-------- Available data

-- ==== Sys2Proof/Tests/Slice0.lean ====
section
/-! SUPPORT. Tests of the model. Expected results are the spec's own: the worked encodings of R88, the
vectors of 95_test_vectors.md (named in the comments), or the tables of the rules. The second half
gives, for each obligation with hypotheses, a state and operands that meet them. -/

namespace Sys2Proof.Tests

open Sys2Proof Sys2Proof.Machine

/-! ## Well-formed and ill-formed lines (R89) -/

theorem test_symbol_in_range : (AsmLine.encSym .built 255).wellFormed = true := by decide
theorem test_symbol_out_of_range : (AsmLine.encSym .built 256).wellFormed = false := by decide
theorem test_wfreq_symbol_out_of_range : (AsmLine.lutWfreq 256 0).wellFormed = false := by decide
theorem test_wfreq_value_in_range : (AsmLine.lutWfreq 255 0xFFFFFFFF).wellFormed = true := by decide
theorem test_wfreq_value_out_of_range :
    (AsmLine.lutWfreq 255 0x100000000).wellFormed = false := by decide
theorem test_rfreq_symbol_out_of_range : (AsmLine.lutRfreq 256).wellFormed = false := by decide
theorem test_index_in_range : (AsmLine.lutRd 511).wellFormed = true := by decide
theorem test_index_out_of_range : (AsmLine.lutRd 512).wellFormed = false := by decide
theorem test_register_in_range : (AsmLine.rdreg (.number 255)).wellFormed = true := by decide
theorem test_register_out_of_range : (AsmLine.rdreg (.number 256)).wellFormed = false := by decide

/-- An assembly error gives no word (R89). -/
theorem test_ill_formed_gives_no_word :
    (AsmLine.encSym .uniform 256).assemble = none ∧ (AsmLine.lutWfreq 0 0x100000000).assemble = none ∧
    (AsmLine.lutRd 512).assemble = none ∧ (AsmLine.rdreg (.number 256)).assemble = none := by decide

/-- The words printed beside PRG-1 and PRG-2. -/
theorem test_assembly_text :
    assembleLine "lut.wfreq 2, 1        ; T121" = some 0x0000000100000206 ∧
    assembleLine "enc.sym t, 0x41" = some 0x0000000000014102 ∧
    assembleLine "dec.sym t" = some 0x0000000000010005 ∧
    assembleLine "lut.rd 256" = some 0x0000000000010009 ∧
    assembleLine "rdreg DEC_BITPOS" = some 0x0000000000000A0A ∧
    assembleLine "enc.fin" = some 0x0000000000000003 ∧
    assembleLine "enc.sym t, 256" = none ∧ assembleLine "enc.sym x, 1" = none := by
  decide +kernel

/-- R90, R71: `enc.u32 11` is four uniform symbols, low byte first. -/
theorem test_enc_u32 :
    (Pseudo.encU32 11).expand =
      [.encSym .uniform 11, .encSym .uniform 0, .encSym .uniform 0, .encSym .uniform 0] := by decide

/-! ## Decoding: each constructor's word, written out from R82 to R85 -/

theorem test_decode_nop : decode 0b0 = .command .nop := by decide
theorem test_decode_encInit : decode 0b1 = .command .encInit := by decide
/-- M in bit 16, SYM in bits 15 to 8. -/
theorem test_decode_encSym :
    decode 0b1_01000001_00000010 = .command (.encSym .built 0x41) := by decide
theorem test_decode_encFin : decode 0b00000011 = .command .encFin := by decide
theorem test_decode_decInit : decode 0b00000100 = .command .decInit := by decide
/-- M in bit 16, bits 15 to 8 reserved. -/
theorem test_decode_decSym : decode 0b1_00000000_00000101 = .command (.decSym .built) := by decide
/-- VAL in bits 63 to 32, bits 31 to 16 reserved, SYM in bits 15 to 8. -/
theorem test_decode_lutWfreq :
    decode 0b10000000000000000000000000000101_0000000000000000_01000001_00000110
      = .command (.lutWfreq 0x41 0x80000005) := by decide
theorem test_decode_lutRfreq : decode 0b10000001_00000111 = .command (.lutRfreq 0x81) := by decide
theorem test_decode_lutBuild : decode 0b00001000 = .command .lutBuild := by decide
/-- IDX in bits 16 to 8. -/
theorem test_decode_lutRd : decode 0b100000001_00001001 = .command (.lutRd 257) := by decide
theorem test_decode_rdreg : decode 0b00001001_00001010 = .command (.rdreg 9) := by decide

/-- FLT-2, FLT-3, FLT-4, ENCD-2 and the reserved opcodes of R84. -/
theorem test_decode_illegal :
    decode 0x0000000000000105 = .illegal .reservedBit ∧
    decode 0x8000000000000001 = .illegal .reservedBit ∧
    decode 0x0000000000024102 = .illegal .reservedBit ∧
    decode 0x00000000FFFF0006 = .illegal .reservedBit ∧
    decode 0x0000000000010007 = .illegal .reservedBit ∧
    decode 0x0000000000000100 = .illegal .reservedBit ∧
    decode 0x000000000000000B = .illegal .reservedOpcode ∧
    decode 0x00000000000000FF = .illegal .reservedOpcode := by decide

/-- The encoder writes the words of R88. -/
theorem test_encode :
    encode (.encSym .built 0x41) = 0x0000000000014102 ∧
    encode (.decSym .built) = 0x0000000000010005 ∧
    encode (.lutWfreq 0x41 5) = 0x0000000500004106 ∧
    encode (.lutRfreq 7) = 0x0000000000000707 ∧
    encode (.lutRd 256) = 0x0000000000010009 ∧
    encode (.rdreg 9) = 0x000000000000090A ∧
    encode .lutBuild = 0x0000000000000008 := by decide

/-- What the host asks of a table word. -/
theorem test_decodeTableWord :
    decodeTableWord 64 0x0000000500004106 = some (.lutWfreq 0x41 5) ∧
    decodeTableWord 64 0x0B = none := by decide

/-! ## States the tests start from -/

/-- A condition on the next state of an outcome. -/
def holdsAfter (o : Host.Outcome State Fault Refusal) (p : State → Bool) : Bool :=
  match o with
  | .next t => p t
  | .fault _ => false
  | .refused _ => false

/-- What `holdsAfter` says. -/
theorem next_of {o : Host.Outcome State Fault Refusal} {p : State → Bool}
    (h : holdsAfter o p = true) : ∃ t, o = .next t ∧ p t = true := by
  cases o with
  | next t => exact ⟨t, rfl, h⟩
  | fault f => cases h
  | refused r => cases h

----------------

▸ **Aim of the task**: Would you copy out each line of the records above where the word "from" occurs?

▸ **Task answer**:
/-! ## Decoding: each constructor's word, written out from R82 to R85 -/
/-! ## States the tests start from -/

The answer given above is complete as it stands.